-- ==== Sys2Proof/Laws/KeepsWaylineService.lean ====
section
/-! SUPPORT. What each operation of Machine/WaylineService.lean may change, and that it keeps the invariant: one law for each. -/

set_option linter.unreachableTactic false
set_option linter.unusedTactic false

namespace Sys2Proof.Machine

theorem keeps_newMsg {P : Nat} {s u : State} {a1 a2} (hP : Fits 0x2000000000000000000000000000000000000000000000000000000000000000000000000000000000 P) (h : Keeps P s u) :
    Keeps P s (State.newMsg u a1 a2).1 := by
  unfold State.newMsg
  repeat' (first
    | with_reducible exact h
    | with_reducible assumption
    | dsimp -zeta only
    | intro _
    | with_reducible refine keeps_ite ?_ ?_
    | with_reducible refine keeps_ite_fst ?_ ?_
    | with_reducible refine keeps_pair (by assumption) ?_
    | split
    | fail_if_no_progress extract_lets
    | fail_if_no_progress with_reducible refine keeps_wln hP rfl ?_
    | dsimp +zetaDelta only)

theorem keeps_newMsg_eq {P : Nat} {s u v : State} {a1 a2} {x} (he : State.newMsg u a1 a2 = (v, x)) (hP : Fits 0x2000000000000000000000000000000000000000000000000000000000000000000000000000000000 P)
    (h : Keeps P s u) : Keeps P s v := by
  have h1 := keeps_newMsg (a1 := a1) (a2 := a2) hP h
  rw [he] at h1
  exact h1

theorem keeps_unitOut {P : Nat} {s u : State} {a1 a2 a3 a4 a5} (hP : Fits 0x2000002000000000000000000000000000000000000000000000000000000000000000000000000000 P) (h : Keeps P s u) :
    Keeps P s (State.unitOut u a1 a2 a3 a4 a5).1 := by
  unfold State.unitOut
  repeat' (first
    | with_reducible exact h
    | with_reducible assumption
    | dsimp -zeta only
    | with_reducible refine keeps_sendFlit (hP.sub rfl) ?_
    | with_reducible refine keeps_ownNode (hP.sub rfl) ?_
    | with_reducible refine keeps_ownNode_eq (by assumption) (hP.sub rfl) ?_
    | with_reducible refine keeps_nextXid (hP.sub rfl) ?_
    | with_reducible refine keeps_nextXid_eq (by assumption) (hP.sub rfl) ?_
    | with_reducible refine keeps_newMsg (hP.sub rfl) ?_
    | with_reducible refine keeps_newMsg_eq (by assumption) (hP.sub rfl) ?_
    | intro _
    | with_reducible refine keeps_ite ?_ ?_
    | with_reducible refine keeps_ite_fst ?_ ?_
    | with_reducible refine keeps_pair (by assumption) ?_
    | split
    | fail_if_no_progress extract_lets
    | dsimp +zetaDelta only)

theorem keeps_unitOut_eq {P : Nat} {s u v : State} {a1 a2 a3 a4 a5} {x} (he : State.unitOut u a1 a2 a3 a4 a5 = (v, x)) (hP : Fits 0x2000002000000000000000000000000000000000000000000000000000000000000000000000000000 P)
    (h : Keeps P s u) : Keeps P s v := by
  have h1 := keeps_unitOut (a1 := a1) (a2 := a2) (a3 := a3) (a4 := a4) (a5 := a5) hP h
  rw [he] at h1
  exact h1

theorem keeps_sendUnit {P : Nat} {s u : State} {a1 a2 a3 a4} (hP : Fits 0x2000002000000000000000000000000000000000000000000000000000000000000000000000000000 P) (h : Keeps P s u) :
    Keeps P s (State.sendUnit u a1 a2 a3 a4).1 := by
  unfold State.sendUnit
  repeat' (first
    | with_reducible exact h
    | with_reducible assumption
    | dsimp -zeta only
    | with_reducible refine keeps_unitOut (hP.sub rfl) ?_
    | with_reducible refine keeps_unitOut_eq (by assumption) (hP.sub rfl) ?_
    | with_reducible refine keeps_fail (hP.sub rfl) ?_
    | with_reducible refine keeps_fail_eq (by assumption) (hP.sub rfl) ?_
    | intro _
    | with_reducible refine keeps_ite ?_ ?_
    | with_reducible refine keeps_ite_fst ?_ ?_
    | with_reducible refine keeps_pair (by assumption) ?_
    | split
    | fail_if_no_progress extract_lets
    | dsimp +zetaDelta only)

theorem keeps_sendUnit_eq {P : Nat} {s u v : State} {a1 a2 a3 a4} {x} (he : State.sendUnit u a1 a2 a3 a4 = (v, x)) (hP : Fits 0x2000002000000000000000000000000000000000000000000000000000000000000000000000000000 P)
    (h : Keeps P s u) : Keeps P s v := by
  have h1 := keeps_sendUnit (a1 := a1) (a2 := a2) (a3 := a3) (a4 := a4) hP h
  rw [he] at h1
  exact h1

theorem keeps_setLaunchSlot {P : Nat} {s u : State} {a1 a2 a3} (hP : Fits 0x2000000000000000000001000000000000000000000000000000000000000000000000000000000000 P) (h : Keeps P s u) :
    Keeps P s (State.setLaunchSlot u a1 a2 a3) := by
  unfold State.setLaunchSlot
  repeat' (first
    | with_reducible exact h
    | with_reducible assumption
    | dsimp -zeta only
    | with_reducible refine keeps_setWport (hP.sub rfl) ?_
    | with_reducible refine keeps_fput hP rfl ?_
    | intro _
    | with_reducible refine keeps_ite ?_ ?_
    | with_reducible refine keeps_ite_fst ?_ ?_
    | with_reducible refine keeps_pair (by assumption) ?_
    | split
    | fail_if_no_progress extract_lets
    | dsimp +zetaDelta only)

theorem keeps_bodyWaylineSend {P : Nat} {s u : State} {k} (hP : Fits 0xa1e059b000000000300001000012068000000a1002140a100000000000000000000000000000000000 P) (h : Keeps P s u) :
    Keeps P s (bodyWaylineSend k u).1 := by
  unfold bodyWaylineSend
  beta_reduce
  repeat' (first
    | with_reducible exact h
    | with_reducible assumption
    | dsimp -zeta only
    | with_reducible refine keeps_setLaunchSlot (hP.sub rfl) ?_
    | with_reducible refine keeps_sendUnit (hP.sub rfl) ?_
    | with_reducible refine keeps_sendUnit_eq (by assumption) (hP.sub rfl) ?_
    | with_reducible refine keeps_payload (hP.sub rfl) ?_
    | with_reducible refine keeps_payload_eq (by assumption) (hP.sub rfl) ?_
    | with_reducible refine keeps_fail (hP.sub rfl) ?_
    | with_reducible refine keeps_fail_eq (by assumption) (hP.sub rfl) ?_
    | with_reducible refine keeps_ok (hP.sub rfl) ?_
    | with_reducible refine keeps_ok_eq (by assumption) (hP.sub rfl) ?_
    | intro _
    | with_reducible refine keeps_ite ?_ ?_
    | with_reducible refine keeps_ite_fst ?_ ?_
    | with_reducible refine keeps_pair (by assumption) ?_
    | split
    | fail_if_no_progress extract_lets
    | dsimp +zetaDelta only)

theorem keeps_bodyWaylineSend_eq {P : Nat} {s u v : State} {k} {x} (he : bodyWaylineSend k u = (v, x)) (hP : Fits 0xa1e059b000000000300001000012068000000a1002140a100000000000000000000000000000000000 P)
    (h : Keeps P s u) : Keeps P s v := by
  have h1 := keeps_bodyWaylineSend (k := k) hP h
  rw [he] at h1
  exact h1

theorem keeps_takeMsg {P : Nat} {s u : State} {a0 a1} (hP : Fits 0x200018a000000000000000000002008000000000000000000000000000000000000000000000000000 P) (h : Keeps P s u) :
    Keeps P s (State.takeMsg a0 a1 u) := by
  unfold State.takeMsg
  repeat' (first
    | with_reducible exact h
    | with_reducible assumption
    | dsimp -zeta only
    | with_reducible refine keeps_replyFlit (hP.sub rfl) ?_
    | with_reducible refine keeps_ownNode (hP.sub rfl) ?_
    | with_reducible refine keeps_ownNode_eq (by assumption) (hP.sub rfl) ?_
    | with_reducible refine keeps_qPush (hP.sub rfl) ?_
    | with_reducible refine keeps_setDq (hP.sub rfl) ?_
    | with_reducible refine keeps_owe (hP.sub rfl) ?_
    | intro _
    | with_reducible refine keeps_ite ?_ ?_
    | with_reducible refine keeps_ite_fst ?_ ?_
    | with_reducible refine keeps_pair (by assumption) ?_
    | split
    | fail_if_no_progress extract_lets
    | dsimp +zetaDelta only)

theorem keeps_doMsg {P : Nat} {s u : State} {a1 a2} (hP : Fits 0x200018a000000000000000400002008000000000000000000000000000000000000000000000000000 P) (h : Keeps P s u) :
    Keeps P s (State.doMsg u a1 a2) := by
  unfold State.doMsg
  repeat' (first
    | with_reducible exact h
    | with_reducible assumption
    | dsimp -zeta only
    | with_reducible refine keeps_takeMsg (hP.sub rfl) ?_
    | with_reducible refine keeps_onFlit (hP.sub rfl) ?_ ?_
    | intro _
    | with_reducible refine keeps_ite ?_ ?_
    | with_reducible refine keeps_ite_fst ?_ ?_
    | with_reducible refine keeps_pair (by assumption) ?_
    | split
    | fail_if_no_progress extract_lets
    | dsimp +zetaDelta only)

theorem keeps_takeOut {P : Nat} {s u : State} {a1} (hP : Fits 0x2000000000000000000000000000000000000000000000000000000000000000000000000000000000 P) (h : Keeps P s u) :
    Keeps P s (State.takeOut u a1).1 := by
  unfold State.takeOut
  repeat' (first
    | with_reducible exact h
    | with_reducible assumption
    | dsimp -zeta only
    | intro _
    | with_reducible refine keeps_ite ?_ ?_
    | with_reducible refine keeps_ite_fst ?_ ?_
    | with_reducible refine keeps_pair (by assumption) ?_
    | split
    | fail_if_no_progress extract_lets
    | fail_if_no_progress with_reducible refine keeps_wln hP rfl ?_
    | dsimp +zetaDelta only)

theorem keeps_takeOut_eq {P : Nat} {s u v : State} {a1} {x} (he : State.takeOut u a1 = (v, x)) (hP : Fits 0x2000000000000000000000000000000000000000000000000000000000000000000000000000000000 P)
    (h : Keeps P s u) : Keeps P s v := by
  have h1 := keeps_takeOut (a1 := a1) hP h
  rw [he] at h1
  exact h1

theorem keeps_takeMsgAck {P : Nat} {s u : State} {a0 a1} (hP : Fits 0x2000e02000000000000000000000000002000000000000000000000000000000000000000000000000 P) (h : Keeps P s u) :
    Keeps P s (State.takeMsgAck a0 a1 u) := by
  unfold State.takeMsgAck
  repeat' (first
    | with_reducible exact h
    | with_reducible assumption
    | dsimp -zeta only
    | with_reducible refine keeps_endWaits (hP.sub rfl) ?_
    | with_reducible refine keeps_takeOut (hP.sub rfl) ?_
    | with_reducible refine keeps_takeOut_eq (by assumption) (hP.sub rfl) ?_
    | with_reducible refine keeps_owe (hP.sub rfl) ?_
    | intro _
    | with_reducible refine keeps_ite ?_ ?_
    | with_reducible refine keeps_ite_fst ?_ ?_
    | with_reducible refine keeps_pair (by assumption) ?_
    | split
    | fail_if_no_progress extract_lets
    | dsimp +zetaDelta only)

theorem keeps_doMsgAck {P : Nat} {s u : State} {a1 a2} (hP : Fits 0x2000e02000000000000000400000000002000000000000000000000000000000000000000000000000 P) (h : Keeps P s u) :
    Keeps P s (State.doMsgAck u a1 a2) := by
  unfold State.doMsgAck
  repeat' (first
    | with_reducible exact h
    | with_reducible assumption
    | dsimp -zeta only
    | with_reducible refine keeps_takeMsgAck (hP.sub rfl) ?_
    | with_reducible refine keeps_onFlit (hP.sub rfl) ?_ ?_
    | intro _
    | with_reducible refine keeps_ite ?_ ?_
    | with_reducible refine keeps_ite_fst ?_ ?_
    | with_reducible refine keeps_pair (by assumption) ?_
    | split
    | fail_if_no_progress extract_lets
    | dsimp +zetaDelta only)

theorem keeps_bodyWaylineForward {P : Nat} {s u : State} {k} (hP : Fits 0xa1e059b000000000300000000012068000000a1002140a100000000000000000000000000000000000 P) (h : Keeps P s u) :
    Keeps P s (bodyWaylineForward k u).1 := by
  unfold bodyWaylineForward
  beta_reduce
  repeat' (first
    | with_reducible exact h
    | with_reducible assumption
    | dsimp -zeta only
    | with_reducible refine keeps_sendUnit (hP.sub rfl) ?_
    | with_reducible refine keeps_sendUnit_eq (by assumption) (hP.sub rfl) ?_
    | with_reducible refine keeps_payload (hP.sub rfl) ?_
    | with_reducible refine keeps_payload_eq (by assumption) (hP.sub rfl) ?_
    | with_reducible refine keeps_fail (hP.sub rfl) ?_
    | with_reducible refine keeps_fail_eq (by assumption) (hP.sub rfl) ?_
    | intro _
    | with_reducible refine keeps_ite ?_ ?_
    | with_reducible refine keeps_ite_fst ?_ ?_
    | with_reducible refine keeps_pair (by assumption) ?_
    | split
    | fail_if_no_progress extract_lets
    | dsimp +zetaDelta only)

theorem keeps_bodyWaylineForward_eq {P : Nat} {s u v : State} {k} {x} (he : bodyWaylineForward k u = (v, x)) (hP : Fits 0xa1e059b000000000300000000012068000000a1002140a100000000000000000000000000000000000 P)
    (h : Keeps P s u) : Keeps P s v := by
  have h1 := keeps_bodyWaylineForward (k := k) hP h
  rw [he] at h1
  exact h1

theorem keeps_forwardEnds {P : Nat} {s u : State} {a1 a2} (hP : Fits 0x2000e02000000000000000000000000002000000000000000000000000000000000000000000000000 P) (h : Keeps P s u) :
    Keeps P s (State.forwardEnds u a1 a2) := by
  unfold State.forwardEnds
  repeat' (first
    | with_reducible exact h
    | with_reducible assumption
    | dsimp -zeta only
    | with_reducible refine keeps_concludeCode (hP.sub rfl) ?_
    | with_reducible refine keeps_foldl ?_ ?_
    | with_reducible refine keeps_foldl_fst ?_ ?_
    | intro _
    | with_reducible refine keeps_ite ?_ ?_
    | with_reducible refine keeps_ite_fst ?_ ?_
    | with_reducible refine keeps_pair (by assumption) ?_
    | split
    | fail_if_no_progress extract_lets
    | fail_if_no_progress with_reducible refine keeps_helm hP rfl ?_ rfl rfl
    | dsimp +zetaDelta only)

theorem keeps_takeFwdCpl {P : Nat} {s u : State} {a0 a1} (hP : Fits 0x2000e02000000000000000000000000002000000000000000000000000000000000000000000000000 P) (h : Keeps P s u) :
    Keeps P s (State.takeFwdCpl a0 a1 u) := by
  unfold State.takeFwdCpl
  repeat' (first
    | with_reducible exact h
    | with_reducible assumption
    | dsimp -zeta only
    | with_reducible refine keeps_forwardEnds (hP.sub rfl) ?_
    | with_reducible refine keeps_takeOut (hP.sub rfl) ?_
    | with_reducible refine keeps_takeOut_eq (by assumption) (hP.sub rfl) ?_
    | with_reducible refine keeps_owe (hP.sub rfl) ?_
    | intro _
    | with_reducible refine keeps_ite ?_ ?_
    | with_reducible refine keeps_ite_fst ?_ ?_
    | with_reducible refine keeps_pair (by assumption) ?_
    | split
    | fail_if_no_progress extract_lets
    | dsimp +zetaDelta only)

theorem keeps_doFwdCpl {P : Nat} {s u : State} {a1 a2} (hP : Fits 0x2000e02000000000000000400000000002000000000000000000000000000000000000000000000000 P) (h : Keeps P s u) :
    Keeps P s (State.doFwdCpl u a1 a2) := by
  unfold State.doFwdCpl
  repeat' (first
    | with_reducible exact h
    | with_reducible assumption
    | dsimp -zeta only
    | with_reducible refine keeps_takeFwdCpl (hP.sub rfl) ?_
    | with_reducible refine keeps_onFlit (hP.sub rfl) ?_ ?_
    | intro _
    | with_reducible refine keeps_ite ?_ ?_
    | with_reducible refine keeps_ite_fst ?_ ?_
    | with_reducible refine keeps_pair (by assumption) ?_
    | split
    | fail_if_no_progress extract_lets
    | dsimp +zetaDelta only)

#### [The task]
Your response should be each line that includes the word "Machine", copied from the records.

#### [Your response]
/-! SUPPORT. What each operation of Machine/WaylineService.lean may change, and that it keeps the invariant: one law for each. -/
namespace Sys2Proof.Machine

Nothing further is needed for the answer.